Pull out of the data below the stretch of lines bounded by the one containing "regOfNumber 0x00#8 = some" and the one containing "(∀ (s : State) (w : Nat)", both bounds included, unchanged.

[Task input Boundary: Start]

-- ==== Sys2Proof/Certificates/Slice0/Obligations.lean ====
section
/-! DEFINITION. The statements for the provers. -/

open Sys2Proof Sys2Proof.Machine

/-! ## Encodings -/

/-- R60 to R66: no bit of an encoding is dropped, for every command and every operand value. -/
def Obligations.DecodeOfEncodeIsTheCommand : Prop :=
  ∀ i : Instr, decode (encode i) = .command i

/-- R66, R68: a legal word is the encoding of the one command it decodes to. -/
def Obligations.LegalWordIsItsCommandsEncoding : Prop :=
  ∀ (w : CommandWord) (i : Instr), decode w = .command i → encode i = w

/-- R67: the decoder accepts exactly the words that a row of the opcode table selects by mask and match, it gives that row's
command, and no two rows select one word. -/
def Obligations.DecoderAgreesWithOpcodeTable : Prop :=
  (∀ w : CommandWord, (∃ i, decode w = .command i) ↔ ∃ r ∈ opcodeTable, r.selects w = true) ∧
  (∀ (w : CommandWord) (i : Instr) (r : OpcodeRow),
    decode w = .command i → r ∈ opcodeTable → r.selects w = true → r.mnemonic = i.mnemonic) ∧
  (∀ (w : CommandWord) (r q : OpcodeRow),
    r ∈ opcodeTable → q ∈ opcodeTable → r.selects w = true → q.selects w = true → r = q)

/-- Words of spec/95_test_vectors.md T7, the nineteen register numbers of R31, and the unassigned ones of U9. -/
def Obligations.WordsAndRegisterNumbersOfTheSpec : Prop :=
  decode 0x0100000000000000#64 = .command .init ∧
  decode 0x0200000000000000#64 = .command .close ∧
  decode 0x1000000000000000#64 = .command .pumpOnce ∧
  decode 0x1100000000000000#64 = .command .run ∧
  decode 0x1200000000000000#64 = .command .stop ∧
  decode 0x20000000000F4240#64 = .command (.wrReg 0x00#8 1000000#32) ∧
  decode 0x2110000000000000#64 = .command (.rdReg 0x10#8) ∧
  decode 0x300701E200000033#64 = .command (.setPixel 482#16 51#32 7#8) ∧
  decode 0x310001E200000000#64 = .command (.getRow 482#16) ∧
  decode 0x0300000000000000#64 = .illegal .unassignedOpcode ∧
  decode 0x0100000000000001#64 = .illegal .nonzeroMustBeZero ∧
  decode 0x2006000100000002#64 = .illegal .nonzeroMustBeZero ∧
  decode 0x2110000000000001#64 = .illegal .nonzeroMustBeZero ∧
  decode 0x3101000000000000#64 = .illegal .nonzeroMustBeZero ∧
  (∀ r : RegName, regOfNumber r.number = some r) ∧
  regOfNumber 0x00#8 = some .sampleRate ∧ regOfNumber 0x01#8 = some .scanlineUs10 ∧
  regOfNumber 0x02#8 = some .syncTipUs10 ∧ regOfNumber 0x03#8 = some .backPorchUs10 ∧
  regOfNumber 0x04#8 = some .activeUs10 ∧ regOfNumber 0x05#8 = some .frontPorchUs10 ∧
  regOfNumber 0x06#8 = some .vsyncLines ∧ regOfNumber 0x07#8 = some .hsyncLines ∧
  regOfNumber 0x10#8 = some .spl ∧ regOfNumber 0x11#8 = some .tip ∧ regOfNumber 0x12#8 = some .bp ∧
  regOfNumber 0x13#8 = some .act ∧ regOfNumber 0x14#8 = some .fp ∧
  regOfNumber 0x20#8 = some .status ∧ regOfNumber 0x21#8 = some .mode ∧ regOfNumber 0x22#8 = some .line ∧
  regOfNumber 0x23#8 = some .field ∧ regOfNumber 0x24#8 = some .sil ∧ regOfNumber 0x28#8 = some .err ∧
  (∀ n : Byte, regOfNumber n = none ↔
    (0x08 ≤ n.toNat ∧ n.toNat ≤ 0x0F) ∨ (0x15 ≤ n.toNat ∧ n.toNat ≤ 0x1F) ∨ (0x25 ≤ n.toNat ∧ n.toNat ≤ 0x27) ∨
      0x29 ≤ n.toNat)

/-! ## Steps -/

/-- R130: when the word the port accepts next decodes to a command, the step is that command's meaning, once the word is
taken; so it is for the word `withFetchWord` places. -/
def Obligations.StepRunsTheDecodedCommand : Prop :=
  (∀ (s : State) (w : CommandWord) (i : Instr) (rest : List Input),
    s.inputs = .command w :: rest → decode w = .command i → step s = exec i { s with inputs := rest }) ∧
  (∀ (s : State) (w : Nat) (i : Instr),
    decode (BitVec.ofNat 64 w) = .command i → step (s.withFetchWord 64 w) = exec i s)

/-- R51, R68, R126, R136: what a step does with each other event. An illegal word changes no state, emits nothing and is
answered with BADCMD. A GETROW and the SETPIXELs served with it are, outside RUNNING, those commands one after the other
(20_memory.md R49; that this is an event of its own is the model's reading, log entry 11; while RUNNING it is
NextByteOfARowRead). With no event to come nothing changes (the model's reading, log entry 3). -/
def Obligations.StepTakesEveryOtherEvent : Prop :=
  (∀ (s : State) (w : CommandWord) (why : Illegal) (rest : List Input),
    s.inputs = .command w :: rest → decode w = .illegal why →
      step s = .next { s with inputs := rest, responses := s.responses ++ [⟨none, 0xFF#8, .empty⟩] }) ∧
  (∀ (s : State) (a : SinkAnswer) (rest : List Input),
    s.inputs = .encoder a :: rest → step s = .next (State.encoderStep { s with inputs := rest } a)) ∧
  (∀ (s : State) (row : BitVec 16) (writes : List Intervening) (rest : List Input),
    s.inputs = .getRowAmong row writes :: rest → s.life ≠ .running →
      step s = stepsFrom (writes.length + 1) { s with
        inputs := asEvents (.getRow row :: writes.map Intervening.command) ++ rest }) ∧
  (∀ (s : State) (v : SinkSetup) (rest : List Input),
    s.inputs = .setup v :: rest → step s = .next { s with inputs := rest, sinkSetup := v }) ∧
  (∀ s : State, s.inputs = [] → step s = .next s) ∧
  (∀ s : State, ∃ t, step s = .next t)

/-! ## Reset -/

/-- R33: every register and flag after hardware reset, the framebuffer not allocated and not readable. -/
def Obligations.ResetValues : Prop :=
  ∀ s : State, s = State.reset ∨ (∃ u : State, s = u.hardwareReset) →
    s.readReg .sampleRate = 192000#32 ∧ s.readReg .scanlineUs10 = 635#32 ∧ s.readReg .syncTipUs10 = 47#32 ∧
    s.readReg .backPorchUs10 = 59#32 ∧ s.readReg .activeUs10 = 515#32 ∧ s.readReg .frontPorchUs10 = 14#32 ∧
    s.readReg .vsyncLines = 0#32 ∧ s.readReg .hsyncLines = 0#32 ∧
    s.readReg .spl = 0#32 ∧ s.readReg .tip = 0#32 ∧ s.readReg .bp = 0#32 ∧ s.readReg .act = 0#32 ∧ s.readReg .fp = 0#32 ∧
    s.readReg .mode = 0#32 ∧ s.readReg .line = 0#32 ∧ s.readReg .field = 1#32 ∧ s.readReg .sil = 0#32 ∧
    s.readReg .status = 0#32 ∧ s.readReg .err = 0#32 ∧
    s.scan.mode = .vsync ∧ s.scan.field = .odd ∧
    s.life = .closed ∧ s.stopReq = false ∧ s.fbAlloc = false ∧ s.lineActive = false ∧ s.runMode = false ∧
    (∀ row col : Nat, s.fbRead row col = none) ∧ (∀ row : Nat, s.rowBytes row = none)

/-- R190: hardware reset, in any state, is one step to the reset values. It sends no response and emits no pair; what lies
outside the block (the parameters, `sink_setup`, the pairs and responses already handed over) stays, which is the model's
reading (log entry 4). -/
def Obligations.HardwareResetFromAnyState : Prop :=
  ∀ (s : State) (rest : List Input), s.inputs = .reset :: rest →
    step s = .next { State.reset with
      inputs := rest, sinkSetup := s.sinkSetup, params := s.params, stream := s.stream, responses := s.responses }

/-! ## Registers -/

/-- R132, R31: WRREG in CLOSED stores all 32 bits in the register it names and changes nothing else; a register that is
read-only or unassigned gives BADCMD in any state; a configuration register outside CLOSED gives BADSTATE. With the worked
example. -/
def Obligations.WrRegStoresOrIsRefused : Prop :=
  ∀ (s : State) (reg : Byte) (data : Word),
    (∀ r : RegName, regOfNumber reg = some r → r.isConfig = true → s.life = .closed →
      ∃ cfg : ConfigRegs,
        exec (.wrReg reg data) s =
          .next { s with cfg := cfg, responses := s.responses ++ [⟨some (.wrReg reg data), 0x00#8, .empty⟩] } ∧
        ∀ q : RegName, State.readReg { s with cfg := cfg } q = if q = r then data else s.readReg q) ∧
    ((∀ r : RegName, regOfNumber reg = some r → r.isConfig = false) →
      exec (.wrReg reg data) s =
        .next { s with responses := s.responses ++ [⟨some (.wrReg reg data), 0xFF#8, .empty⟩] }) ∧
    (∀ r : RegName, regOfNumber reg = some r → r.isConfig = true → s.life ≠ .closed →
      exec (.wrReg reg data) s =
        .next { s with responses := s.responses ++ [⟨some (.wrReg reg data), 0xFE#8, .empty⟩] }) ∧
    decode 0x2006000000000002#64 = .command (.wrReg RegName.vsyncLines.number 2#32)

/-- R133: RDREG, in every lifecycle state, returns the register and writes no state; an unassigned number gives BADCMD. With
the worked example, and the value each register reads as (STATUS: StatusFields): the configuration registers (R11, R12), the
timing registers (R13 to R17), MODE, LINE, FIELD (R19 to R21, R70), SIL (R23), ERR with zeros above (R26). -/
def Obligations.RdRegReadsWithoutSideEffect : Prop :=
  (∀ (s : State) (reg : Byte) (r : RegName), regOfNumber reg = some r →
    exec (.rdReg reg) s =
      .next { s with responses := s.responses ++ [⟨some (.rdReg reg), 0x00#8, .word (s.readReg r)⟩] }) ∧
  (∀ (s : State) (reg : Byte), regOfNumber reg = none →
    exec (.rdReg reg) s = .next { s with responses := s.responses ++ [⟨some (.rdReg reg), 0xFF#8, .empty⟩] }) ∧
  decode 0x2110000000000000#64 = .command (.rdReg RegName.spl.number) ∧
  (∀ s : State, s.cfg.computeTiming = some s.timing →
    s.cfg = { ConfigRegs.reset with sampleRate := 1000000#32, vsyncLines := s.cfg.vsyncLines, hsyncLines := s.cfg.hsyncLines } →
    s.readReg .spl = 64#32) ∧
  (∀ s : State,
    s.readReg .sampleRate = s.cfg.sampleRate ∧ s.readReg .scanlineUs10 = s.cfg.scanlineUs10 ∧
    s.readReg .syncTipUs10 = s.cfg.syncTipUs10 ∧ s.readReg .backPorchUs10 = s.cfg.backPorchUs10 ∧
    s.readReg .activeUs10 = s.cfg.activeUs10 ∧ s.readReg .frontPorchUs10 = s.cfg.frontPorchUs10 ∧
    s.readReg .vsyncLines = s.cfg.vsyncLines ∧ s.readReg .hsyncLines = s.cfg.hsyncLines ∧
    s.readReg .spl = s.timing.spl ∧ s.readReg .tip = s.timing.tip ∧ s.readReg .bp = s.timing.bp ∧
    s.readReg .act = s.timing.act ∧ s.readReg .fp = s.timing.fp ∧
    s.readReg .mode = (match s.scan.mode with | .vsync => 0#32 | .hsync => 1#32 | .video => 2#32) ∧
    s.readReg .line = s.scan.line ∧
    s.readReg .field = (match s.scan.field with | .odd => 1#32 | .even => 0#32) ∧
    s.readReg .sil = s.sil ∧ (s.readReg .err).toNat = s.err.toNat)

[Task input Boundary: End]

**Exercise answer:**
  regOfNumber 0x00#8 = some .sampleRate ∧ regOfNumber 0x01#8 = some .scanlineUs10 ∧
  regOfNumber 0x02#8 = some .syncTipUs10 ∧ regOfNumber 0x03#8 = some .backPorchUs10 ∧
  regOfNumber 0x04#8 = some .activeUs10 ∧ regOfNumber 0x05#8 = some .frontPorchUs10 ∧
  regOfNumber 0x06#8 = some .vsyncLines ∧ regOfNumber 0x07#8 = some .hsyncLines ∧
  regOfNumber 0x10#8 = some .spl ∧ regOfNumber 0x11#8 = some .tip ∧ regOfNumber 0x12#8 = some .bp ∧
  regOfNumber 0x13#8 = some .act ∧ regOfNumber 0x14#8 = some .fp ∧
  regOfNumber 0x20#8 = some .status ∧ regOfNumber 0x21#8 = some .mode ∧ regOfNumber 0x22#8 = some .line ∧
  regOfNumber 0x23#8 = some .field ∧ regOfNumber 0x24#8 = some .sil ∧ regOfNumber 0x28#8 = some .err ∧
  (∀ n : Byte, regOfNumber n = none ↔
    (0x08 ≤ n.toNat ∧ n.toNat ≤ 0x0F) ∨ (0x15 ≤ n.toNat ∧ n.toNat ≤ 0x1F) ∨ (0x25 ≤ n.toNat ∧ n.toNat ≤ 0x27) ∨
      0x29 ≤ n.toNat)

/-! ## Steps -/

/-- R130: when the word the port accepts next decodes to a command, the step is that command's meaning, once the word is
taken; so it is for the word `withFetchWord` places. -/
def Obligations.StepRunsTheDecodedCommand : Prop :=
  (∀ (s : State) (w : CommandWord) (i : Instr) (rest : List Input),
    s.inputs = .command w :: rest → decode w = .command i → step s = exec i { s with inputs := rest }) ∧
  (∀ (s : State) (w : Nat) (i : Instr),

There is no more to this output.